Given information START
-- ==== Sys2Proof/Safety.lean ====
section
/-! DEFINITION. The terms claims are made in: the invariants between commands (10_state.md R25, R35), what a stream has
brought a unit to (R25, R35, 41_stream_encryptor.md R135, 42_stream_decryptor.md R166), the contracts of the
collaborators, agreement up to registers that hold no value (R41), and the outcome of a run (70 R263). -/

namespace Sys2Proof.Machine

/-! ## Invariants between commands -/

/-- ENC between commands (R22 to R25): buffers of `B` bytes, `elen` in range, nothing buffered before the IV step, room
for one more byte while streaming. -/
structure EncUnit.Inv (e : EncUnit) : Prop where
  legal : legalBlockSize e.blockSize = true
  ebufLength : e.ebuf.length = e.blockSize
  echainLength : e.echain.length = e.blockSize
  fill : e.elen ≤ e.blockSize
  uninitEmpty : e.est = .uninit → e.elen = 0
  streamingRoom : e.est = .streaming → e.elen < e.blockSize

/-- DEC between commands (R31 to R35): buffers of `B` bytes, indices in range, and what each state says about the
pending tail, the read-ahead buffer and the source. -/
structure DecUnit.Inv (d : DecUnit) : Prop where
  legal : legalBlockSize d.blockSize = true
  curLength : d.cur.length = d.blockSize
  laLength : d.la.length = d.blockSize
  dchainLength : d.dchain.length = d.blockSize
  tail : d.cpos ≤ d.clen
  held : d.clen ≤ d.blockSize
  ahead : d.laLen ≤ d.blockSize
  position : d.spos ≤ d.src.length
  uninit : d.dst = .uninit → d.cpos = 0 ∧ d.clen = 0 ∧ d.laValid = false
  streaming : d.dst = .streaming →
    (d.clen = 0 ∧ d.laValid = false) ∨ (d.clen = d.blockSize ∧ d.laValid = true ∧ 1 ≤ d.laLen)
  shortAhead : d.dst = .streaming → d.laValid = true → d.laLen < d.blockSize → d.spos = d.src.length
  draining : d.dst = .draining → d.cpos < d.clen ∧ d.laValid = false ∧ d.spos = d.src.length
  drained : d.dst = .drained → d.cpos = d.clen ∧ d.laValid = false ∧ d.spos = d.src.length

/-- The machine between commands: both units, and no payload left on WDATA (R83). -/
structure State.Inv (s : State) : Prop where
  enc : s.enc.Inv
  dec : s.dec.Inv
  noPayload : s.wdata = []

/-! ## Contracts of the collaborators -/

/-- The random source's next answer is `iv`, of `B` bytes (R201). -/
def randomAnswers (iv : List Byte) (e : EncUnit) : Prop :=
  iv.length = e.blockSize ∧ ∃ rest, e.rng = some iv :: rest

/-- The random source's next answer is `fail` (R201). -/
def randomFails (e : EncUnit) : Prop := ∃ rest, e.rng = none :: rest

/-- The next `k` sink writes of a block are accepted whole (R202). -/
def sinkAccepts (k : Nat) (e : EncUnit) : Prop :=
  ∃ ok rest, e.accept = ok ++ rest ∧ ok.length = k ∧ ∀ a ∈ ok, e.blockSize ≤ a

/-- After `k` sink writes accepted whole, the next one accepts only `w` bytes, fewer than a block (R202). -/
def sinkRefusesAfter (k w : Nat) (e : EncUnit) : Prop :=
  ∃ ok rest, e.accept = ok ++ w :: rest ∧ ok.length = k ∧ (∀ a ∈ ok, e.blockSize ≤ a) ∧ w < e.blockSize

/-- ENC as the platform hands it over (R42, R262): reset, a legal block size, a fresh sink. -/
structure EncUnit.Fresh (e : EncUnit) : Prop where
  inv : e.Inv
  uninit : e.est = .uninit
  emptySink : e.snk = []
  openSink : e.snkClosed = false

/-- DEC as the platform hands it over (R42, R262): reset, a legal block size, a source at its first byte. -/
structure DecUnit.Fresh (d : DecUnit) : Prop where
  inv : d.Inv
  uninit : d.dst = .uninit
  start : d.spos = 0
  openSource : d.srcClosed = false

/-! ## What a stream has brought a unit to -/

/-- ENC has drawn `iv` and accepted the payload `p` since reset (R25 (b), R135): the sink holds the IV and the
ciphertext of the full blocks of `p`, the buffer the rest of `p`. -/
structure EncUnit.Tracks (iv p : List Byte) (e : EncUnit) : Prop where
  streaming : e.est = .streaming
  ivLength : iv.length = e.blockSize
  sink : e.snk = iv ++ (cbcEncryptAll e.cipher e.blockSize iv (fullBlocks e.blockSize p)).flatten
  chain : e.echain = chainAfter iv (cbcEncryptAll e.cipher e.blockSize iv (fullBlocks e.blockSize p))
  fill : e.elen = p.length % e.blockSize
  residue : e.ebuf.take e.elen = p.drop (e.blockSize * (p.length / e.blockSize))

/-- The pending tail `cur[cpos..clen)` (R32). -/
def DecUnit.tailBytes (d : DecUnit) : List Byte := slice d.cur d.cpos d.clen

/-- DEC has delivered `out` since reset, when no block of the stream is processed yet or `m` of them are, all interior
(R35 (b), R62): the position of the source, the chaining value, the read-ahead buffer, and the bytes delivered and
pending. -/
structure DecUnit.Midway (m : Nat) (out : List Byte) (d : DecUnit) : Prop where
  ivThere : d.blockSize ≤ d.src.length
  blocksThere : d.blockSize + d.blockSize * m ≤ d.src.length
  ahead : d.laValid = true ↔ 0 < m
  position : d.spos = d.blockSize + d.blockSize * m + (if d.laValid then d.laLen else 0)
  aheadBytes : d.laValid = true →
    d.la.take d.laLen = (d.src.drop (d.blockSize + d.blockSize * m)).take d.blockSize
  chain : d.dchain = (d.src.drop (d.blockSize * m)).take d.blockSize
  delivered : out ++ d.tailBytes = ((plainBlocks d.cipher d.blockSize d.src).take m).flatten

/-- DEC has delivered `out` since reset (R35, R166). -/
def DecUnit.Tracks (out : List Byte) (d : DecUnit) : Prop :=
  match d.dst with
  | .uninit => out = [] ∧ d.spos = 0
  | .streaming => ∃ m, d.Midway m out
  | .draining => decStream d.cipher d.blockSize d.src = (out ++ d.tailBytes, .eos)
  | .drained => decStream d.cipher d.blockSize d.src = (out, .eos)
  | .failed => decStream d.cipher d.blockSize d.src = (out, .decErr)
  | .closed => out <+: (decStream d.cipher d.blockSize d.src).1

/-! ## Agreement up to registers that hold no value (R41, R261) -/

/-- Two ENC units that differ at most in register bytes that hold no value: everything but `ebuf` and `echain` is the
same, and while streaming so are the residue and the chaining value. -/
structure EncUnit.Agree (e f : EncUnit) : Prop where
  others : { e with ebuf := [], echain := [] } = { f with ebuf := [], echain := [] }
  residue : e.est = .streaming → e.ebuf.take e.elen = f.ebuf.take e.elen
  chain : e.est = .streaming → e.echain = f.echain

/-- Two DEC units that differ at most in register bytes that hold no value or are used up: everything but `cur`, `la`
and `dchain` is the same, and so are the pending tail, a valid read-ahead block and, while streaming, the chaining
value. -/
structure DecUnit.Agree (d f : DecUnit) : Prop where
  others : { d with cur := [], la := [], dchain := [] } = { f with cur := [], la := [], dchain := [] }
  tail : d.dst = .streaming ∨ d.dst = .draining → d.tailBytes = f.tailBytes
  ahead : d.dst = .streaming → d.laValid = true → d.la.take d.laLen = f.la.take d.laLen
  chain : d.dst = .streaming → d.dchain = f.dchain

/-! ## Calls and runs -/

/-- The bytes the sink accepted in a sequence of calls, in order (R60). -/
def acceptedBytes (cs : List Call) : List Byte :=
  cs.flatMap fun c =>
    match c with
    | .sinkWrite s w => s.take w
    | .randomBytes _ _ | .sinkClose | .cbcInit _ | .cbcEncrypt _ _ | .cbcDecrypt _ _ | .srcRead _ _ | .srcClose => []

/-- The bytes the source gave in a sequence of calls, in order (R58). -/
def sourcedBytes (cs : List Call) : List Byte :=
  cs.flatMap fun c =>
    match c with
    | .srcRead _ t => t
    | .randomBytes _ _ | .sinkWrite _ _ | .sinkClose | .cbcInit _ | .cbcEncrypt _ _ | .cbcDecrypt _ _ | .srcClose => []

/-- A call ENC may make: the random source for `B` bytes, the sink and the CBC engine with whole blocks (R57, R137,
R201, R207). -/
def encCallOk (blockSize : Nat) : Call → Prop
  | .randomBytes n answer => n = blockSize ∧ ∀ bs, answer = some bs → bs.length = blockSize
  | .sinkWrite s w => s.length = blockSize ∧ w ≤ blockSize
  | .sinkClose => True
  | .cbcInit iv => iv.length = blockSize
  | .cbcEncrypt m c => m.length = blockSize ∧ c.length = blockSize
  | .cbcDecrypt _ _ | .srcRead _ _ | .srcClose => False

/-- A call DEC may make: the source for `B` bytes, the CBC engine with whole blocks only (R57, R208, R209). -/
def decCallOk (blockSize : Nat) : Call → Prop
  | .srcRead n t => n = blockSize ∧ t.length ≤ blockSize
  | .srcClose => True
  | .cbcInit iv => iv.length = blockSize
  | .cbcDecrypt c m => c.length = blockSize ∧ m.length = blockSize
  | .randomBytes _ _ | .sinkWrite _ _ | .sinkClose | .cbcEncrypt _ _ => False

/-- A call that failed: the random source answered `fail`, or the sink took fewer bytes than it was offered (R201,
R202). -/
def callFailed : Call → Bool
  | .randomBytes _ answer => answer.isNone
  | .sinkWrite s w => decide (w < s.length)
  | .sinkClose | .cbcInit _ | .cbcEncrypt _ _ | .cbcDecrypt _ _ | .srcRead _ _ | .srcClose => false

/-- A response that leaves a run successful: `OK` or `EOS` (R263). -/
def cleanResponse (r : Response) : Bool :=
  statusField r.word == statusCode .ok || statusField r.word == statusCode .eos

/-- A run whose responses are all `OK` or `EOS` (R263, 93_implementation_defined.md U1 to U3). -/
def cleanRun (rs : List Response) : Bool := rs.all cleanResponse

end Sys2Proof.Machine
end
Given information END
**Directions for this task**
Take the entries above and return only the lines from the one with "structure EncUnit.Tracks (iv" to the one with "(R35, R166). -/", both included, unchanged.

**Answer section**
structure EncUnit.Tracks (iv p : List Byte) (e : EncUnit) : Prop where
  streaming : e.est = .streaming
  ivLength : iv.length = e.blockSize
  sink : e.snk = iv ++ (cbcEncryptAll e.cipher e.blockSize iv (fullBlocks e.blockSize p)).flatten
  chain : e.echain = chainAfter iv (cbcEncryptAll e.cipher e.blockSize iv (fullBlocks e.blockSize p))
  fill : e.elen = p.length % e.blockSize
  residue : e.ebuf.take e.elen = p.drop (e.blockSize * (p.length / e.blockSize))

/-- The pending tail `cur[cpos..clen)` (R32). -/
def DecUnit.tailBytes (d : DecUnit) : List Byte := slice d.cur d.cpos d.clen

/-- DEC has delivered `out` since reset, when no block of the stream is processed yet or `m` of them are, all interior
(R35 (b), R62): the position of the source, the chaining value, the read-ahead buffer, and the bytes delivered and
pending. -/
structure DecUnit.Midway (m : Nat) (out : List Byte) (d : DecUnit) : Prop where
  ivThere : d.blockSize ≤ d.src.length
  blocksThere : d.blockSize + d.blockSize * m ≤ d.src.length
  ahead : d.laValid = true ↔ 0 < m
  position : d.spos = d.blockSize + d.blockSize * m + (if d.laValid then d.laLen else 0)
  aheadBytes : d.laValid = true →
    d.la.take d.laLen = (d.src.drop (d.blockSize + d.blockSize * m)).take d.blockSize
  chain : d.dchain = (d.src.drop (d.blockSize * m)).take d.blockSize
  delivered : out ++ d.tailBytes = ((plainBlocks d.cipher d.blockSize d.src).take m).flatten

/-- DEC has delivered `out` since reset (R35, R166). -/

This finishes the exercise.